Transition to conservation tillage evaluated in San Joaquin Valley cotton and tomato rotations
AuthorsJeffrey P. Mitchell
Randal J. Southard
Nicholaus M. Madden
Karen M. Klonsky
Juliet B. Baker
Richard L. DeMoura
William R. Horwath
Daniel S. Munk
Jonathan F. Wroble
Kurt J. Hembree
Wesley W. Wallender
Authors AffiliationsJ.P. Mitchell is Cooperative Extension Specialist, Department of Plant Sciences, UC Davis; R.J. Southard is Professor, Department of Land, Air and Water Resources, UC Davis; N.M. Madden is Graduate Student, Department of Land, Air and Water Resources, UC Davis; K.M. Klonsky is Cooperative Extension Specialist, Department of Agricultural and Resource Economics, UC Davis; J.B. Baker is Graduate Student, Department of Land, Air and Water Resources, UC Davis; R.L. DeMoura is Production Cost Analyst, Department of Agricultural and Resource Economics, UC Davis; W.R. Horwath is Professor, Department of Land, Air and Water Resources, UC Davis; D.S. Munk is Farm Advisor, UC Cooperative Extension, Fresno County; J.F. Wroble is Cooperative Extension Field Technician, UC Cooperative Extension, Fresno County; K.J. Hembree is Farm Advisor, UC Cooperative Extension, Fresno County; W.W. Wallender is Professor, Department of Land, Air and Water Resources, UC Davis.

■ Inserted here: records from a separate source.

/-- The request of the token asks for exact execution (R90), a settlement runs it so (R345), or the Tin Soldier model's is in force on a
keep region (R366). -/
def exactToken (c : MvmCmd) (s : State) : Bool :=
  (match reqAt c.key s with | some r => r.exact | none => false) || decide (2 ≤ settleStage c.key s)
    || (decide (50 ≤ c.region.val) && s.tin.exact)

/-- The MVM a command stands for on the tile `x` (R44, R84, R123, R209). The scale byte is the recipe's where that is static (R124). A layer
without a recipe, which only a cell-weight tensor outside the layers has, runs A8 with one read (DESIGN CHOICE, log entry 153). -/
def mvmOf (c : MvmCmd) (x : Placed) (s : State) : Mvm :=
  let r := layerRecipe c.slot.val x.tensor.layer s
  let width := match r with | some r => r.width | none => .a8
  let scale := match r with | some r => if r.static then r.scale else c.scale | none => c.scale
  { cmd := c, array := c.array.val + 128 * tierOffset c.slot.val s, width
    inputs := (List.range 32).map fun i => inputOf width (c.elems.getD i 0), scaleX := scaleExp scale.toNat
    fmt := weightFmt x.tensor.format, enabled := x.enabled, tensor := x.tensor.id, layer := x.tensor.layer, group := x.kg
    chan := x.chan, reads := match r with | some r => max 1 r.reads | none => 1, exact := exactToken c s }

/-! ## The running step's counts -/

/-- The running step changed by `f`. -/
def setRunning (f : Step → Step) (s : State) : State :=
  { s with srv := { s.srv with running := s.srv.running.map f } }

/-- Step `n`, running or ended, changed by `f`. -/
def setStep (n : Nat) (f : Step → Step) (s : State) : State :=
  let g := fun t : Step => if t.num = n then f t else t
  { s with srv := { s.srv with running := s.srv.running.map g, done := s.srv.done.map g } }

/-! ## Results into tiles -/

/-- The place of an array in the documented order (R103). -/
def orderKey (c : MvmCmd) : Nat := (c.region.val * 1280 + c.block.val) * 512 + c.array.val

/-- One channel's value added to the tile as a contribution, converted by R71; the channel's row follows from c₀ (R98). -/
def contribute (m : Mvm) (e : Nat × Int) (s : State) : State :=
  let c := m.cmd
  let n := m.chan + e.1
  let elem := 32 * c.col + (n - c.chan0)
  if c.chan0 ≤ n ∧ n - c.chan0 < 32 ∧ elem < shapeElems (tileAt c.owner.val c.tile.val s).shape then
    let p := convertInto c.owner.val c.tile.val elem (Fp.ofInt e.2 (m.scaleX - 8)) s
    setTile c.owner.val c.tile.val (fun t => { t with contribs := t.contribs ++ [⟨orderKey c, elem, p.1⟩] }) p.2
  else s

/-- An invocation's values delivered to their tile (R76 stage 5); `header` is zero for one no array read gave. -/
def deliver (m : Mvm) (header : Word) (ys : List (Nat × Int)) (s : State) : State :=
  let s := ys.foldl (fun a e => contribute m e a) s
  setTile m.cmd.owner.val m.cmd.tile.val (fun t => { t with header := if header = 0 then t.header else header }) s

/-- A comparison becomes ready (R303). -/
def readyShadow (region : Nat) (x : Shadow) (s : State) : State :=
  setRegion region (fun r => { r with shadows := r.shadows ++ [x] }) s

/-! ## MVM_COMMAND -/

/-- The Shadow generator selects the command (R302): `b` top bits zero. -/
def topBitsZero (g : BitVec 32) (b : Nat) : Bool := g.toNat / 2 ^ (32 - b) == 0

/-- The latched Shadow rate (R324); 1 in 16 in Tin Soldier mode (R362). -/
def shadowBits (s : State) : Nat := if rd GLB_STATE.state s = 3 then 4 else max 4 (min s.srv.shadowRate 12)
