-- ==== Sys2Proof/Machine/Thermal.lean ====
section
/-! DEFINITION. Temperatures, bands, rise rates, throttling and HBM refresh (R80, R173, R180, R385, R472 to R483).
Temperatures are in 2⁻⁶ °C. -/

namespace Sys2Proof.Machine

/-- A whole number of degrees. -/
def deg (c : Int) : Int := 64 * c

/-! ## Sensors (R472 to R477) -/

/-- The sensor temperature of a converter code (R472), rounded to 2⁻⁶ °C. -/
def sensorTemp (n : Nat) (code : Int) (s : State) : Int :=
  let eta : Rat := (tget (2 ^ 20) s.nv.etaTrim n : Nat) / 2 ^ 20
  let v : Rat := (code : Rat) * (5 / 4) / 2 ^ 23
  rneRat (64 * (v / ((2867 : Rat) / 1000000 * eta) - (27315 : Rat) / 100)) + tget 0 s.nv.offTrim n

/-- The neighbours of sensor `n` on the 4 × 13 grid (R474). -/
def neighbours (n : Nat) : List Nat :=
  if n = 52 then [19, 32]
  else (if 13 ≤ n then [n - 13] else []) ++ (if n < 39 then [n + 13] else [])
    ++ (if n % 13 != 0 then [n - 1] else []) ++ (if n % 13 != 12 then [n + 1] else [])

/-- Sensor `n` is suspect. -/
def sensorSuspect (n : Nat) (s : State) : Bool := rdb (THM_SENSOR.suspect n) s

/-- The middle of a sorted list; the mean of the middle two for an even count (R474). -/
def median (l : List Int) : Int :=
  let l := sortBy (fun a b : Int => decide (a ≤ b)) l
  let k := l.length
  if k % 2 = 1 then l.getD (k / 2) 0 else (l.getD (k / 2 - 1) 0 + l.getD (k / 2) 0) / 2

/-- The temperatures of a sensor's neighbours that are not suspect (R474). -/
def nearTemps (n : Nat) (s : State) : List Int :=
  ((neighbours n).filter fun k => !sensorSuspect k s).map fun k => rds (THM_SENSOR.temp k) s

/-- The guard in force (R477). -/
def guardTemp (s : State) : Int := if rdb THM_STAT.guard s then deg 8 else 0

/-- The effective temperature of a sensor without the guard (R476). With every sensor suspect its own reading stands. -/
def effective (n : Nat) (s : State) : Int :=
  let own := rds (THM_SENSOR.temp n) s
  if !sensorSuspect n s then own
  else
    let near := nearTemps n s
    let any := (List.range 53).filter fun k => !sensorSuspect k s
    if !near.isEmpty then median near
    else match any with
      | [] => own
      | k :: t => t.foldl (fun a j => max a (rds (THM_SENSOR.temp j) s)) (rds (THM_SENSOR.temp k) s)

/-- Every effective temperature brought up to date (R476, R477). -/
def updateEffective (s : State) : State :=
  (List.range 53).foldl (fun a n => wrs (THM_SENSOR.eff n) (effective n s + guardTemp s) a) s

/-- The region temperature T of R80. -/
def regionTemp (r : Nat) (s : State) : Int := rds (THM_SENSOR.eff r) s

/-- The junction temperature T_j (R476). -/
def junction (s : State) : Int :=
  (List.range 53).foldl (fun a n => max a (rds (THM_SENSOR.eff n) s)) (rds (THM_SENSOR.eff 0) s)

/-! ## Refresh (R385) -/

/-- The band whose junction range contains a temperature (R172). -/
def bandOf (t : Int) : Nat :=
  if t < deg 0 then 0 else if t < deg 40 then 1 else if t < deg 70 then 2 else if t < deg 95 then 3 else 4

/-- The refresh mode of a band (R172). -/
def bandRefresh (b : Nat) : Nat := if b = 4 then 2 else if b = 3 then 1 else 0

/-- The highest band any region's temperature lies in, temperatures raised by a margin. -/
def hottestBand (margin : Int) (s : State) : Nat :=
  (List.range 52).foldl (fun a r => max a (bandOf (regionTemp r s + margin))) 0

/-- The refresh mode stack `k` calls for, with a margin on its inputs (R385, R397). -/
def refreshWanted (k : Nat) (margin : Int) (s : State) : Nat :=
  let t := rds (MEM_HBM_STAT.temp k) s + margin / 64
  let stack := if 95 ≤ t then 2 else if 70 ≤ t then 1 else 0
  max (max (bandRefresh (hottestBand margin s)) stack) (min (rd MEM_REFRESH_MODE.floor s) 2)

/-- Since when stack `k`'s inputs have held a lower mode, 3 °C below the threshold (R385). -/
def noteHold (k : Nat) (s : State) : State :=
  let rest := s.thm.holds.filter fun h => h.1 != k
  let holds :=
    if refreshWanted k (deg 3) s < rd (MEM_HBM_STAT.refresh k) s then
      (if s.thm.holds.any fun h => h.1 == k then s.thm.holds else rest ++ [(k, s.now)])
    else rest
  { s with thm := { s.thm with holds } }

/-- Every stack's mode rises where an input calls for it (R385). -/
def refreshRise (s : State) : State :=
  let s := wr MEM_REFRESH_MODE.band (hottestBand 0 s) s
  (List.range 12).foldl (fun a k =>
    noteHold k (wr (MEM_HBM_STAT.refresh k) (max (rd (MEM_HBM_STAT.refresh k) a) (refreshWanted k 0 a)) a)) s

Hilgardia 62(2):74-79. DOI:10.3733/ca.v062n02p74. April 2008.
We compared standard tillage (ST) and conservation tillage (CT) for tomato and cotton production systems, with winter cover crops (CC) and without (NO), in Five Points, Calif., from 1999 to 2003. Conservation tillage reduced tractor trips across the field by 50% for tomatoes and 40% for cotton compared to standard tillage. When averaged over the 2001 to 2003 period (when the conservation tillage systems were established), tomato yields in CTNO were 6 to 8 tons per acre higher than the other treatments. In cotton, the STNO cotton yields during this period were the highest of all treatments and were 276 pounds per acre higher than the CTNO system. In-field dust concentrations were also significantly reduced by conservation tillage. Our results suggest that conservation tillage may be a viable alternative for managing tomato and cotton crops in the San Joaquin Valley, but that fine-tuning of the systems is needed.